Several months ago, I wrote an article touting how a certain number of stocks were going to make me rich. The premise of the article surrounded well timed trades coupled with several catalysts that I thought (at the time) were going to propel the shares higher. Then it happened, the economy tanked and not only did it take down the market, it also took my portfolio with it. Though it now appears that wealth is the farthest thing from my portfolio, looking back, instead I should have titled the article “Giving these four stocks six months to make me smarter.”

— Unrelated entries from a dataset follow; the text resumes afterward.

-- ==== Sys2Proof/Tests/Slice0.lean ====
section
/-! SUPPORT. Tests of single commands on small states, the smoke of WellFormed, and for each statement with hypotheses a named
state and operands that meet them. Expected results come from the spec's text, worked by hand. -/
namespace Sys2Proof.Tests
set_option Elab.async false
open Sys2Proof Sys2Proof.Machine Sys2Proof.Claims

/-! ## Small states -/

/-- An instruction word's first half from its fields (Table 4.5). -/
def ins (opc md dst src1 src2 imm : Nat) : Nat :=
  2 ^ 56 * opc + 2 ^ 48 * md + 2 ^ 40 * dst + 2 ^ 32 * src1 + 2 ^ 24 * src2 + imm

/-- A word of eight bytes. -/
def one (w1 : Nat) : IWord := ⟨w1, 0⟩

/-- A word of sixteen bytes (LONG is bit 55). -/
def two (w1 w2 : Nat) : IWord := ⟨w1 + 2 ^ 55, w2⟩

/-- A slice of queue 0, alone in its command. -/
def slice0 : Slice where
  q := 0
  idx := 0
  nslice := 1
  argp := 0
  entry := 0
  ctx := 0
  part := 0
  prio := 0
  step := 0
  gang := false
  stage := 0
  sidx := 0
  rt := false
  pwr := false
  digest := false
  place := none
  stripes := []
  seq := 0

/-- Registers at slice start with these scalars. -/
def regs0 (s : List (Nat × DWord)) : CoreRegs := { CoreRegs.init with s := s }

/-- Core 0 as it runs `sl` with registers `r`. -/
def core0 (sl : Slice) (r : CoreRegs) : Core := { Core.init with regs := r, mode := .running, slice := some sl }

/-- The command of queue 0: SLICES of one slice, which runs. -/
def cmd0 : Cmd where
  idx := 0
  kind := 1
  flags := 0
  nslice := 1
  tag := 0
  argp := 0
  entry := 0
  waits := []
  sigs := []
  ctx := 0
  part := 0
  prio := 0
  rt := false
  pwr := false
  cfg := 0
  prov := []
  cores := [0]
  step := 0
  phase := .running
  since := 0
  begun := true
  todo := []
  live := 1
  status := 0
  prop := false
  dl := false
  late := false
  pre := false
  bcn := false
  ndc := 0
  engine := 0
  endS := 0
  endNs := 0
  endCyc := 0
  endKey := 0
  ranOn := [0]
  digests := []
  acks := []
  homes := []
  stages := []
  conv := []

/-- The block awake, with its islands and its memory on, and the memory initialised. -/
def base : State := { State.reset with regs := [(Reg.MEM_CFG, 0xE00005), (Reg.PWR_STAT, 0xFF00)], wake := [], standby := false }

/-- That block, but core 0 is `k` and the first words of island 0's harbour are `w`. -/
def runs (k : Core) (w : IWord) : State :=
  { base with
    cores := [(0, k)]
    queues := [(0, cmd0)]
    mem := base.mem.writeN (hbrAddr 0 0) (leBytes 8 w.w1 ++ if w.long then leBytes 8 w.w2 else []) }

/-- Core 0 runs `slice0` with these scalars and this word at its program counter. -/
def sc (s : List (Nat × DWord)) (w : IWord) : State := runs (core0 slice0 (regs0 s)) w

/-- Scalar register `i` of core 0 in the next state. -/
def nextS (o : Host.Outcome State Fault Refusal) (i : Nat) : Option Nat :=
  match o with
  | .next t => some ((t.core 0).regs.getS i).toNat
  | _ => none

/-- What `f` sees in the next state. -/
def seen {α : Type} (o : Host.Outcome State Fault Refusal) (f : State → α) : Option α :=
  match o with
  | .next t => some (f t)
  | _ => none


/-- The status of queue 0's command in the next state. -/
def statusOf (o : Host.Outcome State Fault Refusal) : Option Nat := (seen o (fun t => (tabFind t.queues 0).map (·.status))).join

/-- Lane `l` of vector register `i` of core 0 in the next state. -/
def nextV (o : Host.Outcome State Fault Refusal) (i l : Nat) : Option Nat := seen o (fun t => ((t.core 0).regs.getV i l).toNat)
/-! ## Scalar instructions -/

/-- Words of ADD to MAX: s2 := s0 op s1. -/
def aluWord (o : Nat) : IWord := one (ins o 0 2 0 1 0)

/-- Every instruction of the first clause of ScalarInstructionsWriteTheirDestination issues. -/
theorem witness_scalar_alu : ∀ o ∈ (List.range 13).map (· + 4), Issues o 0 (aluWord o) (sc [(0, 5), (1, 7)] (aluWord o)) := by
  decide

/-- s2 after `s2 := s0 op s1`. -/
def alu (i : Instr) (o : Nat) (a b : DWord) : Option Nat := nextS (exec i (sc [(0, a), (1, b)] (aluWord o))) 2

theorem test_add_wraps : alu (.add 0) 0x04 (-1) 1 = some 0 := by decide
theorem test_sub_borrows : alu (.sub 0) 0x05 5 7 = some (2 ^ 64 - 2) := by decide
theorem test_mul_signed : alu (.mul 0) 0x06 (-3) 5 = some (2 ^ 64 - 15) := by decide
theorem test_div_truncates : alu (.div 0) 0x07 (-7) 2 = some (2 ^ 64 - 3) := by decide
theorem test_div_by_zero : alu (.div 0) 0x07 9 0 = some 0 := by decide
theorem test_rem_sign : alu (.rem 0) 0x08 (-7) 2 = some (2 ^ 64 - 1) := by decide
theorem test_rem_by_zero : alu (.rem 0) 0x08 9 0 = some 9 := by decide
theorem test_and : alu (.andS 0) 0x09 12 10 = some 8 := by decide
theorem test_or : alu (.orS 0) 0x0A 12 10 = some 14 := by decide
theorem test_xor : alu (.xorS 0) 0x0B 12 10 = some 6 := by decide
theorem test_shl_mod_64 : alu (.shl 0) 0x0C 3 65 = some 6 := by decide
theorem test_shr_zero_fills : alu (.shr 0) 0x0D (-1) 60 = some 15 := by decide
theorem test_sra_sign_fills : alu (.sra 0) 0x0E (-8) 1 = some (2 ^ 64 - 4) := by decide
theorem test_min_signed : alu (.min 0) 0x0F (-1) 1 = some (2 ^ 64 - 1) := by decide
theorem test_max_signed : alu (.max 0) 0x10 (-1) 1 = some 1 := by decide

/-- Words of the other scalar instructions, each at a boundary of its clause: CMP and CMPI with CC 0 and 5, PLOG with 0 and 4. -/
def scalarWords : List (Nat × IWord) :=
  [(0x00, one (ins 0 0 0 0 0 0)), (0x01, one (ins 1 0 2 0 0 0xFFFFFF)), (0x01, two (ins 1 0 2 0 0 0) (2 ^ 63)),
   (0x11, one (ins 0x11 0 0x49 0 1 0)), (0x11, one (ins 0x11 0xA 0x49 0 1 0)), (0x12, one (ins 0x12 0 0x49 0 0 5)),
   (0x12, one (ins 0x12 0xA 0x49 0 0 5)), (0x13, one (ins 0x13 0 0x49 0x48 0x48 0)), (0x13, one (ins 0x13 8 0x49 0x48 0 0)),
   (0x03, one (ins 3 0 0x30 0 1 0)), (0x14, one (ins 0x14 0 2 0x30 0 1)), (0x02, one (ins 2 0 2 0 0 0)),
   (0x02, one (ins 2 0 2 0x70 0 0)), (0x02, one (ins 2 0 2 0x48 0 0)), (0x02, one (ins 2 0 0x49 0 0 0)), (0x02, one (ins 2 0 0x49 0x48 0 0)),
   (0x02, one (ins 2 0 0x31 0x30 0 0)), (0x02, one (ins 2 0 0x21 0x20 0 0)), (0x02, one (ins 2 0 0x79 0 0 0)),
   (0x15, one (ins 0x15 0 0x31 0x30 0 0)), (0x15, one (ins 0x15 2 0x31 0x30 0 5)), (0x16, one (ins 0x16 0 0x30 0 0 0)),
   (0x16, one (ins 0x16 0 0x30 0 0 5))]

theorem witness_scalar_other : ∀ p ∈ scalarWords, Issues p.1 0 p.2 (sc [(0, 5), (1, 7)] p.2) := by decide

theorem test_movi_sign_extends : nextS (exec (.movi 0) (sc [] (one (ins 1 0 2 0 0 0xFFFFFF)))) 2 = some (2 ^ 64 - 1) := by decide
theorem test_movi_long : nextS (exec (.movi 0) (sc [] (two (ins 1 0 2 0 0 0) (2 ^ 63)))) 2 = some (2 ^ 63) := by decide
theorem test_cmp_signed_less : seen (exec (.cmp 0) (sc [(0, -1), (1, 1)] (one (ins 0x11 4 0x49 0 1 0)))) (fun t => (t.core 0).regs.getP 1) = some true := by
  decide
theorem test_cmpi_unsigned_less : seen (exec (.cmpi 0) (sc [(0, -1)] (one (ins 0x12 8 0x49 0 0 1)))) (fun t => (t.core 0).regs.getP 1) = some false := by
  decide
theorem test_plog_not : seen (exec (.plog 0) (sc [] (one (ins 0x13 8 0x49 0x48 0 0)))) (fun t => (t.core 0).regs.getP 1) = some false := by decide
theorem test_tdfld_too_wide : statusOf (exec (.tdfld 0) (sc [(0, 0x8000)] (one (ins 0x16 0 0x30 0 0 0)))) = some 2 := by decide +kernel
theorem test_tdadd_moves_base : seen (exec (.tdadd 0) (sc [] (one (ins 0x15 2 0x31 0x30 0 5)))) (fun t => ((t.core 0).regs.getT 1).w0) = some 5 := by
  decide
theorem test_mov_tile_number : nextS (exec (.mov 0) (sc [] (one (ins 2 0 2 0x70 0 0)))) 2 = some 0 := by decide

/-! ## The issue gate -/

/-- The premises of EveryInstructionPassesTheIssueGate: an idle core, a program counter past the harbour, an unassigned
opcode, another row's word, an illegal encoding, a predicate that reads 0, an instruction in the way. -/
theorem witness_gate :
    State.reset.canIssue 0 = false ∧
    (runs (core0 slice0 { regs0 [] with pc := 0x80_0000 }) (one 0)).fetch 0 = .outside ∧
    (Fetches 0 (one (2 ^ 56 * 0xFF)) (sc [] (one (2 ^ 56 * 0xFF))) ∧ opcAssigned (one (2 ^ 56 * 0xFF)).opc = false) ∧
    (Fetches 0 (aluWord 4) (sc [] (aluWord 4)) ∧ (aluWord 4).opc ≠ 0x05) ∧
    (Fetches 0 (one (ins 4 1 2 0 1 0)) (sc [] (one (ins 4 1 2 0 1 0))) ∧ legal 0x04 (one (ins 4 1 2 0 1 0)) = false) ∧
    (Fetches 0 (one (ins 4 0x10 2 0 1 0)) (sc [] (one (ins 4 0x10 2 0 1 0))) ∧ legal 0x04 (one (ins 4 0x10 2 0 1 0)) = true ∧
      (regsOf (sc [] (one (ins 4 0x10 2 0 1 0))) 0).getP (one (ins 4 0x10 2 0 1 0)).pred = false) := by
  decide
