-- ==== Sys2Proof/Certificates/Slice0/Obligations.lean ====
section
/-! DEFINITION. The statements for the provers, and the terms they use. Every statement holds for every value of COST but
where its text names the default table, and for every ENTRY and MEM0 but where its text names the model's choice. -/

namespace Sys2Proof.Claims
open Sys2Proof.Machine

/-- The five flags of a result byte: S its bit 7, Z that it is 0, P that its number of set bits is even (R90 to R92), with the
CY and AC that the operation gives. -/
def resultFlags (v : Byte) (cy ac : Bool) : Flags :=
  { cy := cy, ac := ac, s := decide (128 ≤ v.toNat), z := decide (v.toNat = 0)
    p := decide (((List.range 8).filter fun k => v.getLsbD k).length % 2 = 0) }

/-- The state after adding `v` and a carry-in to A with an instruction of `len` bytes (R95, R160 to R165). -/
def added (s : State) (v : Byte) (cin : Nat) (len : Word) (op : Byte) : State :=
  { s with
    a := BitVec.ofNat 8 (s.a.toNat + v.toNat + cin)
    flags := resultFlags (BitVec.ofNat 8 (s.a.toNat + v.toNat + cin)) (decide (255 < s.a.toNat + v.toNat + cin))
      (decide (15 < s.a.toNat % 16 + v.toNat % 16 + cin))
    pc := s.pc + len
    cyc := s.cyc + cost op false }

/-- The state after subtracting `v` and a borrow-in from A with an instruction of `len` bytes (R96, R166 to R171). -/
def subtracted (s : State) (v : Byte) (bin : Nat) (len : Word) (op : Byte) : State :=
  { s with
    a := BitVec.ofInt 8 ((s.a.toNat : Int) - v.toNat - bin)
    flags := resultFlags (BitVec.ofInt 8 ((s.a.toNat : Int) - v.toNat - bin)) (decide (s.a.toNat < v.toNat + bin))
      (decide (v.toNat % 16 + bin ≤ s.a.toNat % 16))
    pc := s.pc + len
    cyc := s.cyc + cost op false }

/-- `t` is the state after a bitwise operation on A and `v` with an instruction of `len` bytes (R100, R190 to R198). -/
def Combined (f : Bool → Bool → Bool) (s : State) (v : Byte) (len : Word) (op : Byte) (t : State) : Prop :=
  (∀ k, k < 8 → t.a.getLsbD k = f (s.a.getLsbD k) (v.getLsbD k)) ∧
  t = { s with a := t.a, flags := resultFlags t.a false false, pc := s.pc + len, cyc := s.cyc + cost op false }

/-- `t` is `s` after a rotate, whatever A became: CY is the given bit, the other flags untouched (R202 to R205). -/
def Rotated (s : State) (cy : Bool) (op : Byte) (t : State) : Prop :=
  t = { s with a := t.a, flags := { s.flags with cy := cy }, pc := s.pc + 1, cyc := s.cyc + cost op false }

/-- `t` is the state after pushing a return address and jumping to a target (R222, R226). -/
def Called (s : State) (ret target : Word) (cost : Nat) (t : State) : Prop :=
  t = { s with mem := t.mem, sp := s.sp - 2, pc := target, cyc := s.cyc + cost } ∧
  (t.read (s.sp - 1)).toNat = ret.toNat / 256 ∧ (t.read (s.sp - 2)).toNat = ret.toNat % 256 ∧
  ∀ addr, addr ≠ s.sp - 1 → addr ≠ s.sp - 2 → t.read addr = s.read addr

/-- `t` is the state after a one-byte instruction that pushes two bytes (R128, R240, R241). -/
def Pushed (s : State) (hi lo : Byte) (op : Byte) (t : State) : Prop :=
  t = { s with mem := t.mem, sp := s.sp - 2, pc := s.pc + 1, cyc := s.cyc + cost op false } ∧
  t.read (s.sp - 1) = hi ∧ t.read (s.sp - 2) = lo ∧
  ∀ addr, addr ≠ s.sp - 1 → addr ≠ s.sp - 2 → t.read addr = s.read addr

end Sys2Proof.Claims

open Sys2Proof Sys2Proof.Machine

/-- The seven opcode bytes of R77, with operand bytes, decode to MVI A, INR A, HLT, MVI B, INR B, LXI H and MVI M, with
the lengths of R77: MVI 2 bytes, INR 1, HLT 1, LXI 3 (the byte after the instruction is left over); and a conditional
jump, with any condition and address, is 3 bytes long. [stated: R77] -/
def Obligations.DecodesTheWordsOfTheSpec : Prop :=
  decodeBytes [0x3E#8, 0x05#8, 0xFF#8] = .instr (.mviA 0x05#8) [0xFF#8] ∧
  decodeBytes [0x3C#8, 0xFF#8] = .instr .inrA [0xFF#8] ∧
  decodeBytes [0x76#8, 0xFF#8] = .instr .hlt [0xFF#8] ∧
  decodeBytes [0x06#8, 0xFF#8, 0xFF#8] = .instr (.mviB 0xFF#8) [0xFF#8] ∧
  decodeBytes [0x04#8, 0xFF#8] = .instr .inrB [0xFF#8] ∧
  decodeBytes [0x21#8, 0x00#8, 0x20#8, 0xFF#8] = .instr (.lxiH 0x2000#16) [0xFF#8] ∧
  decodeBytes [0x36#8, 0x42#8, 0xFF#8] = .instr (.mviM 0x42#8) [0xFF#8] ∧
  ∀ (a16 : Word) (cond : Cond), opcodeLength (opcodeOf (.ofJcc a16 cond)) = 3 ∧ (encode (.ofJcc a16 cond)).length = 3

/-- For every instruction, at every value of its operands, and every continuation: decoding its bytes followed by the
continuation gives that instruction and leaves exactly the continuation. [derived: 30_encoding.md section 3 (the
decode tree), 30_encoding.md section 7 (the opcode list)] -/
def Obligations.DecodingAnEncodingGivesTheInstruction : Prop :=
  ∀ (i : Instr) (rest : List Byte), decodeBytes (encode i ++ rest) = .instr i rest

/-- For every list of bytes that decodes to an instruction and a rest, the bytes are the encoding of that instruction
followed by the rest: no bit of an instruction is ignored by the decoder. [derived: 30_encoding.md section 3 (the
decode tree), 30_encoding.md section 7 (the opcode list)] -/
def Obligations.EncodingADecodedInstructionGivesTheBytes : Prop :=
  ∀ (bytes : List Byte) (i : Instr) (rest : List Byte), decodeBytes bytes = .instr i rest → encode i ++ rest = bytes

If you have been following my articles lately, by now you should have a pretty good idea of the stocks to which I am referring. They are Sirius XM (SIRI), Cisco (CSCO), Oracle (ORCL) and Level 3 Communications (LVLT). As mentioned, I have not gotten any richer (nor poorer for that matter) from holding these stocks through the summer doldrums. But the lessons that I have learned through what I can only describe as an “ordeal” (to me) is priceless in terms of how I will use it in future trades.
The good, the bad, the ugly and the “what in the heck were you thinking?”
The heading above is the best way that I can characterize my portfolio status since early July. The truth is, as disastrous as some of the selections were (surprisingly or not) there were a couple that performed better than expected. In the table below, you can see my stock recommendations as of July 7. There have been some changes since then, most notably with Research In Motion (RIMM) where I turned long, admittedly at the right time, but a tad too bullish – too soon. We’ll go into those details as you read along.
July 7 Picks
This list was tough to come up with. Admittedly, any stocks mentioned as “good” could qualify just by being among the few that “sucked less.” But I owe you much more detailed analysis as you have come to expect.
Apple – Up 35%
First and foremost, the clear cut winner here is Apple (AAPL). In fact, if I had a category for “great” it would be the only stock receiving consideration. I bought Apple at $318 on July 5. Since then, the stock has skyrocketed to a high of $426, yielding a robust 35% gain before experiencing its recent drop, one that I firmly believe will be short-lived as any price under $400 continues to present a great buying opportunity.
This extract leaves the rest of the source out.